'''
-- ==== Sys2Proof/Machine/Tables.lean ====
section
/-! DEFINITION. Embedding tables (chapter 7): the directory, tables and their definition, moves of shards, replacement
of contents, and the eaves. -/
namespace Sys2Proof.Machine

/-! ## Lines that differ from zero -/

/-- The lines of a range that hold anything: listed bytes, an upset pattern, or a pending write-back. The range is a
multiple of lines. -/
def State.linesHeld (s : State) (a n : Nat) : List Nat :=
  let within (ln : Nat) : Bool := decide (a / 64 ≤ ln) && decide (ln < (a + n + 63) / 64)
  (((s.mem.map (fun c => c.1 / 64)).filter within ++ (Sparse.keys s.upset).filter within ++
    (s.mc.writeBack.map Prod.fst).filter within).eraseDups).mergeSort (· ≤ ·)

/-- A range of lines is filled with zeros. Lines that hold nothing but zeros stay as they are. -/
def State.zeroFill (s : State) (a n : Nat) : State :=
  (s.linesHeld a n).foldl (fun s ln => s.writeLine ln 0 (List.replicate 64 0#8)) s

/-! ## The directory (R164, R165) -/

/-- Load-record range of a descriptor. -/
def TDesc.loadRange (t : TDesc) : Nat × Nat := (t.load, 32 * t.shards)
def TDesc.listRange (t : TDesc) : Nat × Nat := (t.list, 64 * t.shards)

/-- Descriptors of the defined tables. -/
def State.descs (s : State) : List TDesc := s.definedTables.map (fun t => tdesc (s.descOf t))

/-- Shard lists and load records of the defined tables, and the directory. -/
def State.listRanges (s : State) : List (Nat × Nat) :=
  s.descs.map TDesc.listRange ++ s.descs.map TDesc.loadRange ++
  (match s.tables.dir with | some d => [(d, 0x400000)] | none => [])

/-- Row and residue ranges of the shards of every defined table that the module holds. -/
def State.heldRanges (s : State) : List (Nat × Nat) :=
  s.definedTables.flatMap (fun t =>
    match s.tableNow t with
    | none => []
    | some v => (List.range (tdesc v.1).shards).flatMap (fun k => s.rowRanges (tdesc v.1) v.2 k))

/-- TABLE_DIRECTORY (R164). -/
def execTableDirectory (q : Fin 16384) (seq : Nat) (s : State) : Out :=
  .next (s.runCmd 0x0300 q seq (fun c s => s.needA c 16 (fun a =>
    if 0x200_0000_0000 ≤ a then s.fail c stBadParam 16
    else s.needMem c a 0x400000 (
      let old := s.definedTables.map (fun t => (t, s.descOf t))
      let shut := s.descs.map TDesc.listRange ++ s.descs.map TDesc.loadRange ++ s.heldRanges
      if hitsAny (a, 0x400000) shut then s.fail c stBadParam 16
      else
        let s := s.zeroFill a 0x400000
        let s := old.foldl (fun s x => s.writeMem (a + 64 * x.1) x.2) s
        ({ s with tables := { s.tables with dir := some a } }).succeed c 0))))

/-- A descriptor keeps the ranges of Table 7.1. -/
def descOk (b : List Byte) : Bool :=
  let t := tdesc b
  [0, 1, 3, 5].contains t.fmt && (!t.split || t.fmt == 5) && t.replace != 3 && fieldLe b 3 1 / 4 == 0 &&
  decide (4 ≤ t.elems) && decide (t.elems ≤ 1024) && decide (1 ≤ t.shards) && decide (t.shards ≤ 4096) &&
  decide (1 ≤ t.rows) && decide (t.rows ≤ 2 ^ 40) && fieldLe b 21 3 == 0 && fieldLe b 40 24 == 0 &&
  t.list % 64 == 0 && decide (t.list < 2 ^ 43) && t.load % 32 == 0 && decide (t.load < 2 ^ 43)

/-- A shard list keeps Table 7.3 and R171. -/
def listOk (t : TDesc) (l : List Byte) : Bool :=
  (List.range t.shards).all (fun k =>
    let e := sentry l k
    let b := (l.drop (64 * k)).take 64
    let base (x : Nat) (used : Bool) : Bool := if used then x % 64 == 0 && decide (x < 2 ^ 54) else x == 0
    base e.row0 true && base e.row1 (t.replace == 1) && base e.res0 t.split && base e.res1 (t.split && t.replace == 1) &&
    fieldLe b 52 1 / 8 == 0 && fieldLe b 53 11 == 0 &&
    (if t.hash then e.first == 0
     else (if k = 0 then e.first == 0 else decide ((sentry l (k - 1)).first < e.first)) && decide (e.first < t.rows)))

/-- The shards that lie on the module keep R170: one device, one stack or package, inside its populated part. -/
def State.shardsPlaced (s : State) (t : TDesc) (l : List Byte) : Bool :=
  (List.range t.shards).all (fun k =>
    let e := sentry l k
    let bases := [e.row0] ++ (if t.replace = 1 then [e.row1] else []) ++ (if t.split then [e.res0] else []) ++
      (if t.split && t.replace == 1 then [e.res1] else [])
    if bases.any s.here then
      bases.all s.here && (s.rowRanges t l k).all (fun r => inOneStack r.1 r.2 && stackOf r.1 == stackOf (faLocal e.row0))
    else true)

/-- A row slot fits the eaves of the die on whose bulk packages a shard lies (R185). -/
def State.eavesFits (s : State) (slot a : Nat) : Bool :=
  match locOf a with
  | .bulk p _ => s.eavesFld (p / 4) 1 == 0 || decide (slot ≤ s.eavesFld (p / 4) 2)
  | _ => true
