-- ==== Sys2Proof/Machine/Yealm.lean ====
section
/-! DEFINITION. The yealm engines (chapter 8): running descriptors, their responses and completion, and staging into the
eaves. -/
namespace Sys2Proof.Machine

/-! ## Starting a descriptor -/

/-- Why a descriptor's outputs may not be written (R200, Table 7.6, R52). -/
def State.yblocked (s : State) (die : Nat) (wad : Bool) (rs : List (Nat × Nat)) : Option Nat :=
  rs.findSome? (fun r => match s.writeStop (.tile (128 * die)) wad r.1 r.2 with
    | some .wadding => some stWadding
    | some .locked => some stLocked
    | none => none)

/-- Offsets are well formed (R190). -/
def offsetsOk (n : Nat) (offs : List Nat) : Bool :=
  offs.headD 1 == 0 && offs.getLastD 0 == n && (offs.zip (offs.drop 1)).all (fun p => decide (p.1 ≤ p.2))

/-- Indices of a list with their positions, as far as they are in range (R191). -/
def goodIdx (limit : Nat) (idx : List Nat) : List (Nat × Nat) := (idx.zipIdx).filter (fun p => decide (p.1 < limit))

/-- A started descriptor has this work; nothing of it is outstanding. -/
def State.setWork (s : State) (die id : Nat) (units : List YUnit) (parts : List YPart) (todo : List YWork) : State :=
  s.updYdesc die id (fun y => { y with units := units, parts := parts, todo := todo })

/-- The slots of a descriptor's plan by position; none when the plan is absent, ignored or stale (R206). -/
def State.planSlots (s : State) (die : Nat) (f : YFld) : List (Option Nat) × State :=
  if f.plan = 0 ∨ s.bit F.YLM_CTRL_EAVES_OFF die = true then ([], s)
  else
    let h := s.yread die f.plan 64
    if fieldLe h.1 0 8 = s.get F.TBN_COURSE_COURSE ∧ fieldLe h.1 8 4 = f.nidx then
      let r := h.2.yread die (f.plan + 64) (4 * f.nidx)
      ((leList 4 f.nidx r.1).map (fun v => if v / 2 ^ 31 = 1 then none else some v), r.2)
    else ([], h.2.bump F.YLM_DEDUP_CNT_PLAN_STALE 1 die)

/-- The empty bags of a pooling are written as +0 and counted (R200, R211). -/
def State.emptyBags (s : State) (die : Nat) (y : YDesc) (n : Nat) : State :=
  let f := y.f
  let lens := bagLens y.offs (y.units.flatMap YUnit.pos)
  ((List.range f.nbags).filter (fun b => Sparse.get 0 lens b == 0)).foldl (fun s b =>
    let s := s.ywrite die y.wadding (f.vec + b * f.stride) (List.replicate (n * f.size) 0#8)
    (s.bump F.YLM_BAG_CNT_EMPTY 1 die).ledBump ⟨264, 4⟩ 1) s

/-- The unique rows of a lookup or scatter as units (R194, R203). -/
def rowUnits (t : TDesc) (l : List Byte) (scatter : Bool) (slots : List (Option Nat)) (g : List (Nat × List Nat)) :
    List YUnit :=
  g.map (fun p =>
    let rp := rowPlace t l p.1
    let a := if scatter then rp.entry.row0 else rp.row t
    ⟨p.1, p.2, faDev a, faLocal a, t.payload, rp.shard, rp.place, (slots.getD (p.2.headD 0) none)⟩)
'''
Please reproduce exactly the lines in the listing above from the one containing "def State.yblocked (s" through the one containing "formed (R190). -/", both included, and nothing more.

**WRITTEN SOLUTION:**
def State.yblocked (s : State) (die : Nat) (wad : Bool) (rs : List (Nat × Nat)) : Option Nat :=
  rs.findSome? (fun r => match s.writeStop (.tile (128 * die)) wad r.1 r.2 with
    | some .wadding => some stWadding
    | some .locked => some stLocked
    | none => none)

/-- Offsets are well formed (R190). -/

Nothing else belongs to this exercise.